Finally, we can train the model. We define a callback that will compute the metric rouge-L after each epoch. The results will be calculated on the validation_dataset dataset.

For our running this notebook during our session class, we will only use three epochs. However, we recommend training the model with all the dataset and with at least 5 epochs (tought you may need to run it using Google Colab Pro!!!). 

In [31]:
from transformers.keras_callbacks import KerasMetricCallback

metric_callback = KerasMetricCallback(
    compute_metric, eval_dataset=validation_dataset, 
    predict_with_generate=True, label_cols=['labels'])

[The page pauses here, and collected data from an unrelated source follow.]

/-! ### Chandler -/

def descIs (d : Desc) : State := s0.setDesc 4095 d
theorem wit_DescriptorWrites : let s := descIs {}; let r := descIs { st := .running }
    s.opens m (CHND_DESC 4095 7) ∧ s.opens m (CHND_DESC 4095 0) ∧ (s.desc 4095).st = .free ∧ (7 : Fin 8) ≠ 0 ∧
      r.opens m (CHND_DESC 4095 6) ∧ (r.desc 4095).st ≠ .free := by decide
theorem wit_ChandlerCommands_arm : let s := descIs { thresh := 1, cost := 1 }; let w := descIs { waitFlag := true, cost := 1, flag := 63 }
    let f := { w with chnd := { w.chnd with flags := 1#64 <<< 63 } }
    s.opens m CHND_CMD ∧ w.opens m CHND_CMD ∧ f.opens m CHND_CMD ∧ (s.desc 4095).st = .free ∧ (s.desc 4095).thresh ≠ 0 ∧ (s.desc 4095).cost ≠ 0 ∧ s.inPool 4095 = false ∧
      (s.desc 4095).dep < (s.desc 4095).thresh ∧ ({ thresh := 1, dep := 1 } : Desc).thresh ≤ 1 ∧
      (w.desc 4095).st = .free ∧ (w.desc 4095).waitFlag = true ∧ w.inPool 4095 = false ∧
      w.chnd.flags.getLsbD (w.desc 4095).flag = false ∧ f.chnd.flags.getLsbD (f.desc 4095).flag = true := by decide
theorem wit_ChandlerCommands : let s := (descIs { st := .idle, thresh := 65535 }).setReg CHND_ARG 65535
    let o := (descIs { st := .idle, thresh := 65535 }).setReg CHND_ARG 1; let d := descIs { st := .delayed, dlist := 7 }
    let r := descIs { st := .ready, gen := 255 }; let g := r.setReg CHND_ARG 255; let u := descIs { st := .running }
    s.opens m CHND_CMD ∧ (s.desc 4095).st = .idle ∧ s.rf CHND_ARG 15 0 ≠ 0 ∧ (s.desc 4095).waitFlag = false ∧
      (s.desc 4095).thresh ≤ min 65535 ((s.desc 4095).dep + s.rf CHND_ARG 15 0) ∧
      min 65535 ((o.desc 4095).dep + o.rf CHND_ARG 15 0) < (o.desc 4095).thresh ∧ s.delayRoom 4095 = true ∧
      (g.desc 4095).st = .ready ∧ (g.desc 4095).held = none ∧ (g.desc 4095).gen = BitVec.ofNat 8 (g.rf CHND_ARG 7 0) ∧
      g.opens m CHND_CMD ∧ (r.desc 4095).st ≠ .free ∧ (r.desc 4095).gen ≠ BitVec.ofNat 8 (r.rf CHND_ARG 7 0) ∧
      u.opens m CHND_CMD ∧ (u.desc 4095).st = .running ∧ u.delayRoom 4095 = true ∧
      d.opens m CHND_CMD ∧ (d.desc 4095).st ∈ [DescSt.ready, .delayed] := by decide
def flagged : Desc := { st := .idle, waitFlag := true, flag := 63 }
def delayed : State :=
  { s0 with chnd := { descs := [(4095, { st := .delayed, dlist := 7, since := 0 })], delays := [(7, [4095])] } }
theorem wit_ChandlerWakes : (descIs flagged).chnd.descs = [(4095, flagged)] ∧ (descIs flagged).opens m CHND_FLAG_SET ∧
    flagged.st = .idle ∧ flagged.waitFlag = true ∧ flagged.flag = 63 ∧ s0.chnd.descs = [] ∧ s0.opens m CHND_FLAG_SET ∧
    delayed.runs 16 ∧ tabGet [] delayed.chnd.delays 7 = [4095] ∧ (delayed.desc 4095).dlist = 7 ∧
    (delayed.at 1000).tickDue (delayed.desc 4095).wake = true ∧ (delayed.at 1000).raw / 1000 ≠ delayed.chnd.worked ∧
    (delayed.desc 4095).since < (delayed.at 1000).raw / 1000 ∧ s0.opens m CHND_CTL ∧
    (s0.setReg CHND_CPL_BASE 0x08000000).cplInSram = true ∧ (s0.setReg CHND_CPL_BASE 0x08000000).opens m CHND_CTL := by decide
theorem wit_ChandlerWakes_alone : ∀ m, m ≠ 7 → tabGet [] [(7, [4095])] m = [] := fun m h => by simp [tabGet, Ne.symm h]
/-- Chandler with task 1 READY on list 0, at level 1 with PRE_EN, for cores 0 to 7; list 1 is at level 0. -/
def scheduling (ctl : Word) (c : WCore) : State :=
  { (((s0.setReg CHND_CTL ctl).setReg (CHND_LIST_CFG 0) 0x01001030).setReg (CHND_LIST_CFG 1) 0x01001000).setCore 0 c with
    chnd := { descs := [(1, { st := .ready, cost := 1 }), (2, { st := .running, list := 1, cost := 1 })], ready := [(0, [1])] } }
theorem wit_ChandlerDispatch : let s := scheduling 3 { st := .running, wait := some .dispatch }
    let p := scheduling 5 { st := .running, task := some 2 }
    let f : Frame := ⟨2, 1, [], true⟩
    let r := scheduling 0 { st := .running, wait := some .dispatch, frames := [f] }
    let h := s0.setDesc 0 { st := .running, held := some (.ok, 0, 0) }
    let n := (s0.setReg CHND_CTL 1).setCore 63 { st := .running, wait := some .dispatch }
    s.runs 16 ∧ s.rb CHND_CTL 0 = true ∧ ((s.at 0).offerCores ((List.range 64).filter s.coreWaits)).2 = some (0, 1) ∧
      n.runs 16 ∧ n.rb CHND_CTL 0 = true ∧ n.coreWaits 63 = true ∧
      ((n.at 0).offerCores ((List.range 64).filter n.coreWaits)).2 = none ∧
      p.runs 16 ∧ p.rb CHND_CTL 0 = true ∧ p.rb CHND_CTL 2 = true ∧ p.preemptor = some 1 ∧ p.victim 1 = some 0 ∧
      (p.core 0).task = some 2 ∧ r.runs 16 ∧ (r.core 0).frames.head? = some f ∧ r.coreWaits 0 = true ∧
      r.rb CHND_CTL 0 = false ∧ h.runs 16 ∧ (h.desc 0).held = some (.ok, 0, 0) ∧ h.seqFirst 0 = true := by decide
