-- ==== Sys2Proof/Syntax.lean ====
section
/-! DEFINITION. The instructions and events of the Plovlen P6: one constructor of `Instr` per row of spec/opcode_table.json. -/

namespace Sys2Proof

/-- A scalar register number x0-x31 (R19). -/
abbrev Reg := Fin 32
/-- A vector register number v0-v63 (R27). -/
abbrev VReg := Fin 64
/-- A mask register number m0-m7 (R27). -/
abbrev MReg := Fin 8
/-- A tensor-table entry number t0-t127 (R163). -/
abbrev TEnt := Fin 128

/-- Element types, as the X word's format codes number them (R71). -/
inductive ElemTy
  | f32 | bf16 | bx8 | bx4 | i32 | n32 | i16 | n16 | i8 | n8 | i4 | n4
  deriving DecidableEq, Repr

/-- Rounding modes (R71, R89). -/
inductive Rnd
  | rne | rz | rup | rdn
  deriving DecidableEq, Repr

/-- Scopes (R35, R336). -/
inductive Scope
  | core | quad | die | pkg | pod
  deriving DecidableEq, Repr

/-- Ordering codes (R336). -/
inductive Ordr
  | none | acq (s : Scope) | rel (s : Scope) | ar (s : Scope)
  deriving DecidableEq, Repr

/-- Access sizes of scalar loads and stores (R336). -/
inductive Size
  | b | h | w | d
  deriving DecidableEq, Repr

/-- Conditions of `cmp` and `vcmp` (R79). -/
inductive Cond
  | eq | ne | lt | ge | ltn | gen
  deriving DecidableEq, Repr

/-- Atomic operations (R344). -/
inductive AtomOp
  | add | and | or | xor | swap | min | max | minn | maxn
  deriving DecidableEq, Repr

/-- The engine queues; also the timeline counters, in the order of their codes (R20, R339). -/
inductive Eng
  | lq | ve | sq | lp | wq | cq
  deriving DecidableEq, Repr

/-- Control and status registers (R276). -/
inductive Csr
  | pkgno | cctl | cflags | cbase | carvew | jobid | lidx | tvec | tepc | frec | clock | chto
  deriving DecidableEq, Repr

/-- An operand of a sequencer word: a scalar register, a constant-bank word (8-byte index), or a literal (R73-R76). -/
inductive SOpd
  | reg (n : Reg) | const (k : Fin 8192) | lit (v : BitVec 32)
  deriving DecidableEq, Repr

/-- An operand of an engine word (R73-R76). -/
inductive EOpd
  | vec (n : VReg) | reg (n : Reg) | const (k : Fin 8192) | lit (v : BitVec 32)
  deriving DecidableEq, Repr

/-- Token bits of a VE or LP word (R69). -/
structure Tok where
  wl : Bool
  wr : Bool
  sl : Bool
  sr : Bool
  deriving DecidableEq, Repr

/-- Token bits of an LQ or SQ word, which has one neighbour: wait, signal, and the partner select bit (R23, R70). -/
structure Tok1 where
  w : Bool
  s : Bool
  lp : Bool
  deriving DecidableEq, Repr

/-- The fields of the X word that every VE instruction has (R71). -/
structure Mods where
  ty : ElemTy
  mask : MReg
  sat : Bool
  rnd : Rnd
  deriving DecidableEq, Repr

/-- The arming word of `loopb`: the skew of each armed queue (R258). -/
structure Arming where
  lq : Option (Fin 8)
  ve : Option (Fin 8)
  sq : Option (Fin 8)
  lp : Option (Fin 8)
  wq : Option (Fin 8)
  cq : Option (Fin 8)
  deriving DecidableEq, Repr

/-- A core: 128 x socket + 4 x quad + core (R402). -/
abbrev CoreId := Fin 768
/-- A quad: 32 x socket + quad (R285). -/
abbrev QuadId := Fin 192

/-- A sequencer: AS or XS of a core (R19). -/
structure SeqId where
  core : CoreId
  xs : Bool
  deriving DecidableEq, Repr

/-- What can wait on a frontier, a cell or a token: a sequencer, or the oldest unfinished entry of a queue. -/
inductive Waiter
  | seq (q : SeqId) | eng (c : CoreId) (e : Eng)
  deriving DecidableEq, Repr

/-- How a master's request travels, which decides how a refusal is answered (R304, R376): a posted or a non-posted request of
PCIe or CXL.io, one of CXL.mem, a message of MCTP. -/
inductive Travel
  | posted | nonPosted | cxlMem | mctp
  deriving DecidableEq, Repr

/-- A request that came in at one of `n` ports, and how it travels (R376). -/
structure FromPort (n : Nat) where
  port : Fin n
  how : Travel
  deriving DecidableEq, Repr

/-- Who writes a register: a master port, a store of the management context, or the SYC's own firmware (R13, R373, R380). -/
inductive Writer
  | master (p : Fin 4) (how : Travel) | mgmt | syc
  deriving DecidableEq, Repr

/-- For whom a write to another package is acknowledged (R333). -/
inductive AckFor
  | core (c : CoreId) | crier (k : Fin 48)
  deriving DecidableEq, Repr

/-- One element as a contribution carries it: bits and poison (R122). -/
structure CElem where
  v : BitVec 64
  p : Bool
  deriving DecidableEq, Repr

/-- What the firing of another member brings to this package's crier (R191, R195, R198). -/
structure Firing where
  pkg : Fin 256
  sig : BitVec 32
  op : Fin 16
  nel : BitVec 16
  cmp : Bool
  pair : Fin 8
  shp : BitVec 32
  fault : Option (BitVec 8)
  exitTab : BitVec 4320
  elems : List CElem
  deriving DecidableEq, Repr

/-- What another member sends at an assay point (R208). -/
structure AssayMsg where
  pkg : Fin 256
  digest : BitVec 128
  poison : Bool
  deriving DecidableEq, Repr

/-- A fault as an instruction raises it: class, detail word, address, walk reason and level (R399). -/
structure FaultInfo where
  cls : BitVec 8
  detail : BitVec 64
  addr : BitVec 64
  reason : BitVec 8
  level : BitVec 3
  deriving DecidableEq, Repr

/-- What another package asks of this one (R12, R289). -/
inductive RemoteReq
  | read (pa : BitVec 48) (n : Fin 129)
  | write (pa : BitVec 48) (bytes : List (BitVec 8)) (poison : Bool)
  | atomic (pa : BitVec 48) (op : AtomOp) (f32 : Bool) (wide : Bool) (v : BitVec 64)
  | cas (pa : BitVec 48) (wide : Bool) (expect v : BitVec 64)
  deriving DecidableEq, Repr

/-- Where an uncorrectable error is found (R302). -/
inductive ErrPlace
  | mem (pa : BitVec 48)
  | l1 (c : CoreId) (pa : BitVec 48)
  | cell (c : CoreId) (cell : Fin 196608)
  | vgran (c : CoreId) (r : VReg) (g : Fin 32)
  /-- in the metadata of a compressed block (R298) -/
  | cmpBlock (pa : BitVec 48)
  /-- in a flit whose replays on a port have run out, on its way to an address -/
  | flit (port : Fin 48) (pa : BitVec 48)
  deriving DecidableEq, Repr

/-- A corrected error: a unit of the mismatch histograms, or an HBM word with its place (R412, R413). -/
inductive CorrErr
  | unit (kind : Fin 5) (index : Fin 16777216)
  | hbm (chan : Fin 384) (bank row col : Nat)
  deriving DecidableEq, Repr

/-- How a host port trains (R40, R378). -/
inductive PortMode
  | pcie | cxl
  deriving DecidableEq, Repr

/-- What a bring-up step finds (R425, R395): a firmware image as its bytes, the dies that passed and the stack indices that
trained, the end of the bring-up service, and with the rest of the training one image for each crier. -/
inductive BootResult
  | image (bytes : List (BitVec 8))
  | trained (passed : BitVec 6) (live : BitVec 12)
  | service
  | full (live : BitVec 12) (images : List (List (BitVec 8)))
  deriving DecidableEq, Repr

MAX_EPOCHS = 3 # we recommend at least 5 epochs

model.fit(train_dataset, validation_data=validation_dataset, epochs=MAX_EPOCHS, callbacks=[metric_callback])

Epoch 1/3



Epoch 2/3
Epoch 3/3


<keras.callbacks.History at 0x7fe4c3a2d9d0>

## Inference
You can directly use the model to generate the summary for some text from the test dataset (or any another text). To do this, we create a pipeline object containing the model and the tokenizer.

In [32]:
from transformers import pipeline
MIN_TARGET_LENGTH = 5
summarizer = pipeline("summarization", model=model, tokenizer=tokenizer, framework="tf")

summarizer(
    dataset["test"][0]["document"],
    min_length=MIN_TARGET_LENGTH,
    max_length=MAX_TARGET_LENGTH,
    # max_new_tokens=MAX_TARGET_LENGTH,
)

[{'summary_text': 'Leicester drew 2-2 with Leicester in the Premier League on saturday in the second half of the season.'}]

In [33]:
dataset["test"][0]["summary"]

'Premier League top scorer Jamie Vardy scored twice as Leicester came from 2-0 down to draw at Southampton.'

## Evaluation
We also want to provide some final scores about our model on the test dataset. First, we use the pipeline to generate a summary for each text in the test dataset. 

In [34]:
generated_summaries =summarizer(dataset["test"]["document"], truncation=True, min_length=MIN_TARGET_LENGTH, max_length=MAX_TARGET_LENGTH)
generated_summaries

Your max_length is set to 128, but you input_length is only 91. You might consider decreasing max_length manually, e.g. summarizer('...', max_length=45)


In [35]:
# we save into a list
generated_summaries=[example['summary_text'] for example in generated_summaries]
# we calculate the rouge L metrics:
result = rouge_L(dataset["test"]["summary"], generated_summaries)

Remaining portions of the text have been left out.